== Records to process ==

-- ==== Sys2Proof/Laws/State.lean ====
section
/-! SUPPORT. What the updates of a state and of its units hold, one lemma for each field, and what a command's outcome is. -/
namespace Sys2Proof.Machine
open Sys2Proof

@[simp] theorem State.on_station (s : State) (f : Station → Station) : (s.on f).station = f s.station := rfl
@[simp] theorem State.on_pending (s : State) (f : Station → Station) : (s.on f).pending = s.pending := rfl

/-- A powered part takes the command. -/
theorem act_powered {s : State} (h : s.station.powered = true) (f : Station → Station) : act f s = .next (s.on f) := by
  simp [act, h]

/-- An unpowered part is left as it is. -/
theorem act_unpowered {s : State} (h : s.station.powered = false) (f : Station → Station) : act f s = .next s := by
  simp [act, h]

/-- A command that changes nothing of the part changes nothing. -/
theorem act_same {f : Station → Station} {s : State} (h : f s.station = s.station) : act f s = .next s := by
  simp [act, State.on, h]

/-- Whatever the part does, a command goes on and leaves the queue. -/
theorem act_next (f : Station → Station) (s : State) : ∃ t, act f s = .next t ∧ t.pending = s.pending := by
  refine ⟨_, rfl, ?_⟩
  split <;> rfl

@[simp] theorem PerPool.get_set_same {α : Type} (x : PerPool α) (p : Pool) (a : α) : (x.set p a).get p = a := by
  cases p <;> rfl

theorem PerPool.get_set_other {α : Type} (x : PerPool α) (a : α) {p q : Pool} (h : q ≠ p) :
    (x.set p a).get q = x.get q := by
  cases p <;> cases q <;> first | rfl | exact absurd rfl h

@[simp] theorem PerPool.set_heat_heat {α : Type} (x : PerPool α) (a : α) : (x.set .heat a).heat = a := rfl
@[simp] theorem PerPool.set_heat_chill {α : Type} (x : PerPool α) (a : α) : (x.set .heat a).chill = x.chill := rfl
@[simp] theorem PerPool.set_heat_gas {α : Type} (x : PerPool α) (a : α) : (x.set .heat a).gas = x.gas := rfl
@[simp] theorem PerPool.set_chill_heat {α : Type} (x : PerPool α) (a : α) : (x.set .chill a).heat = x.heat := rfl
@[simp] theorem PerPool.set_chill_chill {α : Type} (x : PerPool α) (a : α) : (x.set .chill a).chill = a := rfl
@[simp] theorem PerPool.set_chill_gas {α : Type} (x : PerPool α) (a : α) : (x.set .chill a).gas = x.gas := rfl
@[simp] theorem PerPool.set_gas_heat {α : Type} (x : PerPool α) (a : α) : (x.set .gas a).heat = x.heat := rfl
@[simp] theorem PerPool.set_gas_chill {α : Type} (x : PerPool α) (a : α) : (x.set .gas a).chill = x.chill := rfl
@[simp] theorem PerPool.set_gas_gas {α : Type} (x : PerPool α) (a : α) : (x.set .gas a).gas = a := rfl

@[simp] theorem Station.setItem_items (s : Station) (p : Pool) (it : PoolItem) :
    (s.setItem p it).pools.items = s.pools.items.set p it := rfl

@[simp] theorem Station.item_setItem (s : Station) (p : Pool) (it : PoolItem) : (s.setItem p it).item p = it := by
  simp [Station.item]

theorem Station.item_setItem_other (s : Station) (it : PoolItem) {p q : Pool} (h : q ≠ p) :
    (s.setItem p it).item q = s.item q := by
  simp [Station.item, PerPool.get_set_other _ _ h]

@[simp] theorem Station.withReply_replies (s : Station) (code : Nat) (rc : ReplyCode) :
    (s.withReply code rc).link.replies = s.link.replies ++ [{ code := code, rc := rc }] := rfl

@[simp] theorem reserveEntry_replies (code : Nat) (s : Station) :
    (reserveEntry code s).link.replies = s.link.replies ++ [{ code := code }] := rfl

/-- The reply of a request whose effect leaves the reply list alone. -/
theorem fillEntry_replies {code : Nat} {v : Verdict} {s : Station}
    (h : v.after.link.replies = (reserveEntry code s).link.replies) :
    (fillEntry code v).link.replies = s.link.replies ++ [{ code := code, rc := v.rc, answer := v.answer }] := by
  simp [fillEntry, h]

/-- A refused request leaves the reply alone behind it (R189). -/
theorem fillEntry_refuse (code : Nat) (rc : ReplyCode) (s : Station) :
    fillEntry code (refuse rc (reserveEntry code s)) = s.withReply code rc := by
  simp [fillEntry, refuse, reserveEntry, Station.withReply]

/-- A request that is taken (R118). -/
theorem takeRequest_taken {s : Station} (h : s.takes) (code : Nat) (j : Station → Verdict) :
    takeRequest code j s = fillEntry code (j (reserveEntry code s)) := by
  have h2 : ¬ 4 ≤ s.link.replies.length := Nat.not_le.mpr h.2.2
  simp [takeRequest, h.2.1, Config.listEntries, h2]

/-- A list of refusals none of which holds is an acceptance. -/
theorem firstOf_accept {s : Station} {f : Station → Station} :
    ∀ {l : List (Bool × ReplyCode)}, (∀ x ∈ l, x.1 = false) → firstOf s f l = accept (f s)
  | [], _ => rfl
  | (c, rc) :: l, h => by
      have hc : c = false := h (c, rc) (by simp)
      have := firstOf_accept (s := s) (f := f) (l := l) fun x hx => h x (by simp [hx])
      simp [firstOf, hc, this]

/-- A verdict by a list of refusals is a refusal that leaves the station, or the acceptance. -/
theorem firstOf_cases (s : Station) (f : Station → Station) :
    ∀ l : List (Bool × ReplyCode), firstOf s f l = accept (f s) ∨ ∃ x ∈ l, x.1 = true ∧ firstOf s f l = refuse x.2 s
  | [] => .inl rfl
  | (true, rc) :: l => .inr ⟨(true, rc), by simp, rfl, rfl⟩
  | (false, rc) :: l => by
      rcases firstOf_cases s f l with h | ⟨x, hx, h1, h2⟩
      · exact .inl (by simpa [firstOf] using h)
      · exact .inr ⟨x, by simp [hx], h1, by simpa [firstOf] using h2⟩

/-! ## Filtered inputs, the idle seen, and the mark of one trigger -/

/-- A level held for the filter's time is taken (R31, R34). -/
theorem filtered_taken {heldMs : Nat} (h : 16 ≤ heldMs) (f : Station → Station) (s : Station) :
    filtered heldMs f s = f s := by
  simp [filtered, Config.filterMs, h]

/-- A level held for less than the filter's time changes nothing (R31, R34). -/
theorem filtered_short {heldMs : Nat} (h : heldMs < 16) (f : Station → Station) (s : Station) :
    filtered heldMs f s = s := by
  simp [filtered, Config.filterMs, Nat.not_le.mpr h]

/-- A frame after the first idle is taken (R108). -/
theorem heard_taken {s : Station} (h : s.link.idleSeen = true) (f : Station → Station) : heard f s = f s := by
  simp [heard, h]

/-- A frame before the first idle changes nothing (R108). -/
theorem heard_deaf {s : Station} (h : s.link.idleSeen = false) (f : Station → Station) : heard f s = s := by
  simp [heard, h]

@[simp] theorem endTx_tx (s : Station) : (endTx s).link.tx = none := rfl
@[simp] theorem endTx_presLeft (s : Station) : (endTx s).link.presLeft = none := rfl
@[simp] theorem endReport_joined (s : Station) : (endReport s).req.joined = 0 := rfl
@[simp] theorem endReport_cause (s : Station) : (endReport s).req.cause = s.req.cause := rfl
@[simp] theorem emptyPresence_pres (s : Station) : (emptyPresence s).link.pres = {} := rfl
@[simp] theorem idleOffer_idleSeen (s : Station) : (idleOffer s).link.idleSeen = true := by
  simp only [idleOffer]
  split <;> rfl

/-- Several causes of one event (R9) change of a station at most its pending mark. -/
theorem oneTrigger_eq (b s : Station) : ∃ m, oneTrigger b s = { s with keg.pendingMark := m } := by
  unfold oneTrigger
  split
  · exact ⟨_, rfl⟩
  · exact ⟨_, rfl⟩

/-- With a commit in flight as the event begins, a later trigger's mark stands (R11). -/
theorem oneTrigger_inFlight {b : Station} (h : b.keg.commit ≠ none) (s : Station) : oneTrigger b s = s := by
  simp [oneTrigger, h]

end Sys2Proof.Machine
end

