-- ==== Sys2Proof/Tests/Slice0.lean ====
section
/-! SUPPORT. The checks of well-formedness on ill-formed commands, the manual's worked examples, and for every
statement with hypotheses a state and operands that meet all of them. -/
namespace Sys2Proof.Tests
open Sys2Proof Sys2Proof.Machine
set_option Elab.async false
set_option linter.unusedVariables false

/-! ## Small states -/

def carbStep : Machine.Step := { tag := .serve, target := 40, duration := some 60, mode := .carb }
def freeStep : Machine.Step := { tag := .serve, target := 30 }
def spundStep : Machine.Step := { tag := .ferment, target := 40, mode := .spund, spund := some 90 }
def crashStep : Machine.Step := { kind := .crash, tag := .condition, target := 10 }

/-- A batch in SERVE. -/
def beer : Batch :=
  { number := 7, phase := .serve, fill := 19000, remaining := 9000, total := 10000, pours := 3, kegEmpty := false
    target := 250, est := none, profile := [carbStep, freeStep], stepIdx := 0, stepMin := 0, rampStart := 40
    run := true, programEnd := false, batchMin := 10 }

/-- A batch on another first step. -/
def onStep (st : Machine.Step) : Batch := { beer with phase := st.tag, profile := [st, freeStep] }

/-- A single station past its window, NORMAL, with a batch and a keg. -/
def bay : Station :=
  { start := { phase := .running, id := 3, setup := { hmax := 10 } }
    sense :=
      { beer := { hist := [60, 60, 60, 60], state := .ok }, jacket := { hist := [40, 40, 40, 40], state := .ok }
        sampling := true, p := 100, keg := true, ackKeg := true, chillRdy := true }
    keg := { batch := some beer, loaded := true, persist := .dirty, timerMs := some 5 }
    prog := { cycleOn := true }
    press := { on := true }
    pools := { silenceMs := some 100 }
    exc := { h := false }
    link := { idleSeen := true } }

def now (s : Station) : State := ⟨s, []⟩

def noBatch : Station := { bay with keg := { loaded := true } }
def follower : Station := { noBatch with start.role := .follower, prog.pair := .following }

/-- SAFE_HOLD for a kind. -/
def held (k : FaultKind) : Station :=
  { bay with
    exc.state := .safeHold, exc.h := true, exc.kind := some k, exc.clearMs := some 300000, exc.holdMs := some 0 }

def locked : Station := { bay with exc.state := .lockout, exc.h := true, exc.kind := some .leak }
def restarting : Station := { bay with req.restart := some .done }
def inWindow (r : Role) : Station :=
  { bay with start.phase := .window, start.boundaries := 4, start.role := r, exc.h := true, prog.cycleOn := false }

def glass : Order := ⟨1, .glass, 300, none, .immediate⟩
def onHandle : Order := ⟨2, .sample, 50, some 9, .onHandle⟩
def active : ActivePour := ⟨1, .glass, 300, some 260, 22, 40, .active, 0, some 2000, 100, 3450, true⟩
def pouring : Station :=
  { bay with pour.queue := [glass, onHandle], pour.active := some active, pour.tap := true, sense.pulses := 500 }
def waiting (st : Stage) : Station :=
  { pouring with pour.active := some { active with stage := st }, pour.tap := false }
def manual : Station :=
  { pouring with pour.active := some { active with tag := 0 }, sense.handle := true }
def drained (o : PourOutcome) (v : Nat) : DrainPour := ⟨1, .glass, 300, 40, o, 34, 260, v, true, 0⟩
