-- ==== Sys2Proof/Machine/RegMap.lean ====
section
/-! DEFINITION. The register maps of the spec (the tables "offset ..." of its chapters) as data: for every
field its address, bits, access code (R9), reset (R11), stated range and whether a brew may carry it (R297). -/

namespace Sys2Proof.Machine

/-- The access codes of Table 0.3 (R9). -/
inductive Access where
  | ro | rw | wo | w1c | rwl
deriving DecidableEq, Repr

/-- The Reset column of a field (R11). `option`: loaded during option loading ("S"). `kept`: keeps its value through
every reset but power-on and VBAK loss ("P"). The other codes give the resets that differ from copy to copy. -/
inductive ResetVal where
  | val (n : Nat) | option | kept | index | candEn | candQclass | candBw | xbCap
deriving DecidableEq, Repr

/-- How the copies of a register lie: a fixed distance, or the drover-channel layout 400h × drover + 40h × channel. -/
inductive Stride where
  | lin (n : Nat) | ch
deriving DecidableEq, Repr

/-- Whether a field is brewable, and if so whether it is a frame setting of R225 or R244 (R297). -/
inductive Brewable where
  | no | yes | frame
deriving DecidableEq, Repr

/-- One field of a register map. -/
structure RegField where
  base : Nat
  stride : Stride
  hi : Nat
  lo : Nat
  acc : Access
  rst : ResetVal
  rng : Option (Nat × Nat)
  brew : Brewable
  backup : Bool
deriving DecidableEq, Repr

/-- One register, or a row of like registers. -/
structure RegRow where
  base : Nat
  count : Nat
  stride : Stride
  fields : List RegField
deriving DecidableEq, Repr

===

**How to complete this task:**
After locating the line containing "fields : List RegField", give that line and every later line of the listing again exactly, up to and including the last.

**Exercise solution:**
  fields : List RegField
deriving DecidableEq, Repr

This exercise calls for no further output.